One who is not a knower of Brahman has their attention pointed outwards and sees a reality that is dual (separate tangible forms). In other words, they not only perceive objects outside of them, but also perceives thoughts and can discriminate between objects giving rise to linearity. When one is immersed in duality, they become confined to the mechanical process of nature (prakriti), which is governed by autonomous laws that ultimately has no doer behind its governance.
The illusory ego is leveraged and now awareness claims ownership of a false identity. It is now under the impression that it is the committer or the doer of its actions. The mechanical process of nature is the force that carries the false ego on a journey of experiencing information or data that makes up a specific reality that is perceives. The more abstract the information is, the more subtle the world is or the more dream-like it is with less sense of separation (ego). The more concrete the information is, the more physical it appears to be and the more one assumes the wrong identity as separation is perceived to a greater degree. Physicality enhances the illusion and prevents one from not only seeing the subtlety of information behind the physical appearance, but also the source that makes up that very appearance. If one turns their attention inward while being alive through everyday action, they can hold on to the non-dual reality while the appearance of duality persists. Abiding in the presence of non-duality means there are no longer any thoughts perceived because attention is frozen as the pure "I". When attention abides in its source while the appearance of duality continues, it is known as jnani samadhi (i.e. abiding in turiya). In this case, samadhi is not produced from a specific action like sitting down and meditating while trying to block out thoughts and objects, but rather it is produced simply by turning attention inward even while being awake in the presence of objects.
When attention is turned inward, objects are no longer given specific values and there is no discrimination that allows you to determine what is different from something else. Therefore, there is no judgement or attachment that allows you to see separation (i.e. the perception of something outside of oneself). Everything comes to a complete stillness as you become one with this intensified presence. Because the appearance now resides inside you, reality is subtlety known for what it truly is. There is only the complete knowledge of what really exists and what only exists. Keep in mind, this is not an understanding of what reality is. There is no progression of linear thoughts that allows you to comprehend something, but rather the complete knowing of truth all-at-once (frozen eternally) in unbroken stillness. Effort at attending to this source is required to produce liberation and can only persist with a pure mind devoid of tamas and rajas which conceals and further projects false knowledge (i.e. body-mind). If you can abide in this truth for long periods of time, you can come to a point where attention becomes locked in on its source without effort or any type of practice to keep it there. If this happens, your attention no longer projects outward and therefore no longer succumbs to the delusion or confinement to the mechanical process of transmigration.

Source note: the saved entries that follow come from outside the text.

/-- What fixes the rounding of an element (R22, R52, R53): sys.status.RM, sys.seed and sys.stripbase. -/
structure RoundState where
  mode : BitVec 3
  seed : Word
  base : Word
deriving DecidableEq, Repr

/-- The operations of R160. -/
inductive AmoOp where
  | add | and | or | xor | min | max | minu | maxu | swap | cas
deriving DecidableEq, Repr

/-- The operations of R161. -/
inductive VamoOp where
  | add | min | max | swap | cas
deriving DecidableEq, Repr

/-- What a write does to one sector, as data, so that an outbox can keep it (R216): nothing at all; bytes under the tag rules of R96; the
whole sector; an element with conversion (R99); the 8 bytes of an atomic (R160); an element of a vector atomic or of a scatter-add, whose
operand comes from position i of a register with tag `t` (R156, R161); elements of a register (R152), `l` giving pairs of an element and the
position it comes from; a store that stands before the write of the bytes of a mask (R187). -/
inductive StoreOp where
  | probe
  | bytes (off n v : Nat)
  | whole (x : Sector)
  | element (grid : Grid) (dfmt : BitVec 6) (j : Nat) (v : Word) (side : Side) (rs : RoundState)
  | amo (op : AmoOp) (off : Nat) (b c : Word)
  | atomic (op : VamoOp) (slot j : Nat) (t : Tag) (b c : Word) (rs : RoundState) (i : Nat)
  | scatter (slot j : Nat) (sum : Val) (fl : Sticky) (rs : RoundState) (i : Nat)
  | vector (r : VReg) (grid : Grid) (f : Fmt) (sc : Byte) (wmax : Nat) (rs : RoundState) (l : List (Nat × Nat))
  | under (mask : BitVec 128) (op : StoreOp)
deriving DecidableEq, Repr

/-- An operation deferred to a view's outbox (R216). A store keeps what it does to its sector, with the bytes and the elements that a
message to a peer names.
DEDUCED (unsafe, log 49). -/
inductive Deferred where
  | hostMessage (slot : Nat) (pa : Nat) (va : Word) (data : BitVec 1024) (mask : BitVec 128) (tag : Tag)
  | message (bar : Nat) (m : HandlerEvent)
  | hostStore (pa : Nat) (va : Word) (mask : BitVec 128) (elems : Option (BitVec 128)) (op : StoreOp)
deriving DecidableEq, Repr

/-- A live view of the pool (R203 to R216): its place in fork `fork` on core `core`, the strand its rival runs on, the rival's image
while it is fresh or spilled, its copies with the round stamp each was made under, the copies that stand in its spill pages (R214), and the
granules of a strip copy. -/
structure View where
  parent : Nat
  depth : Nat
  state : ViewState
  generation : BitVec 4
  fork : Nat
  index : Nat
  core : Nat
  gid : Option Nat
  block : Nat
  copies : List (Nat × (Sector × Word))
  spilled : List Nat
  outbox : List Deferred
  image : Option Strand
  strip : Option (List Nat)
deriving DecidableEq, Repr

/-- A judge that waits in `choose` and whose strand a rival of its fork took (R208). -/
structure Parked where
  fork : Nat
  core : Nat
  strand : Strand
deriving DecidableEq, Repr

/-- A host write of RGCTL or of RGCNT (R372). -/
inductive RegionWrite where
  | control (w : Word)
  | count (w : Word)
deriving DecidableEq, Repr

/-- A round region's home (R163, R372, R373): RGCTL, the home count, the mirrors of the four home stacks, an RGCNT write that
has not landed, and host writes that wait, in order, for what is in flight; VALID as it stood before the clock `at_` of the last RGCTL
write. -/
structure Region where
  valid : Bool
  was : Bool
  at_ : Word
  owner : BitVec 12
  count : Word
  mirrors : Vector Word 4
  landing : Option Word
  pending : List RegionWrite
deriving DecidableEq, Repr

/-- A sector slot of an LLC line (R319, R363), with the round region that its page names; its view and its tag stand with the line's key and
with the copy itself. -/
structure LlcSlot where
  dirty : Bool
  gen : BitVec 4
  stamp : Word
  region : Option Nat
deriving DecidableEq, Repr

/-- A line that an LLC slice holds (R363 to R365): its way, the partition that filled it, its residency class now (1 preferred, 2 pinned, 3
streaming), the attributes of its page, its place in the order of use of its set, its sector slots by their number in the line, and the
dies whose presence bit is set. -/
structure LlcLine where
  way : Nat
  part : Nat
  res : BitVec 2
  page : PageAttr
  used : Int
  slots : List (Nat × LlcSlot)
  present : List Nat
deriving DecidableEq, Repr

/-- A write of a strand that its other memory agent, or a walk, need not see yet (R186, R352): the strand and the agent that wrote, the
view and the sector, what it held before, the bytes written, who may still find the old contents, and whether a release of the strand came
after it (R198). -/
structure Unordered where
  gid : Nat
  vec : Bool
  view : Nat
  sec : Nat
  old : Sector
  mask : BitVec 128
  agent : Bool
  walk : Bool
  released : Bool
deriving DecidableEq, Repr

/-- How far the recovery of a domain has come (R382); `removing` is a block that goes with its subtree (R378). -/
inductive Recovery where
  | idle | requested | draining | removing
deriving DecidableEq, Repr

/-- A region control block as installed (R378, R379): the order of install, the device's copy of its 512 bytes, the physical addresses of
LQ0 to LQ3 and of BLIMG that it keeps, and what is in use of its budgets that tasks do not show: views, spill pages, barista
clocks of the window. `tookAsid` is the order of the install that took its address-space identifier (R380). -/
structure Block where
  order : Nat
  tookAsid : Nat
  image : BitVec 4096
  lqPa : List (Option Nat)
  blimgPa : Option Nat
  viewsUsed : Nat
  spillUsed : Nat
  btimeUsed : Nat
  recovery : Recovery
deriving DecidableEq, Repr

/-- A collective submitted on this device (R399, R400): its descriptor's fields, the address space and the die, the source sectors as
the units read them at submission with their grid, and the destination sectors with their pages; `slot` is the element width that
a RAW grid takes, `off` and `dstOff` the first byte in the first sector. `status` is set once its outcome
is known (R401). -/
structure Collective where
  die : Nat
  asid : BitVec 12
  gid : Word
  gen : BitVec 32
  op : Nat
  p : Nat
  rank : Nat
  root : Nat
  ofmt : BitVec 6
  cpl : Word
  count : Nat
  issue : Nat
  tmo : Nat
  slot : Nat
  grid : Grid
  off : Nat
  own : List Sector
  dstGrid : Grid
  dstOff : Nat
  dst : List (Word × Page)
  status : Option (BitVec 4)
  flags : BitVec 5
deriving DecidableEq, Repr

/-- A record of the journal (R404) without its cycle and its sequence number. -/
structure JrnRecord where
  kind : Nat
  src : Nat
  fields : BitVec 384
  blocks : List (BitVec 1024)
deriving DecidableEq, Repr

For the normal person, when the physical body dies, attention is turned from the physical body to the subtle body that experiences a different realm (a realm of subtlety). Since the subtle body holds desires/emotions/memory etc., attention is held there and now perceives another life to exhaust those very desires that brings it there. This is because desires only exist to be exhausted. Every desire you have is a chance to act on it and exhaust it. Either you burn the desire or you create more from it. The subtle body therefore, is carried to the appropriate environment that is conducive enough to burn desires. However, if attention is no longer placed in the subtle body and is locked in at its source while the body dies, there is no longer confinement to duality at all. One escapes the transmigration process and is liberated at once, since there is no longer attention entangled with the subtle body which is the vehicle used in the inner worlds. When one abides in turiya and witnesses the appearance of duality in a non-separate experience, it is fully known that this needs to be held to escape the transmigration process because you will innately know that you are not only separate from all autonomous laws that keeps the jiva in confinement but you are that which reveals all laws that operates the dream world.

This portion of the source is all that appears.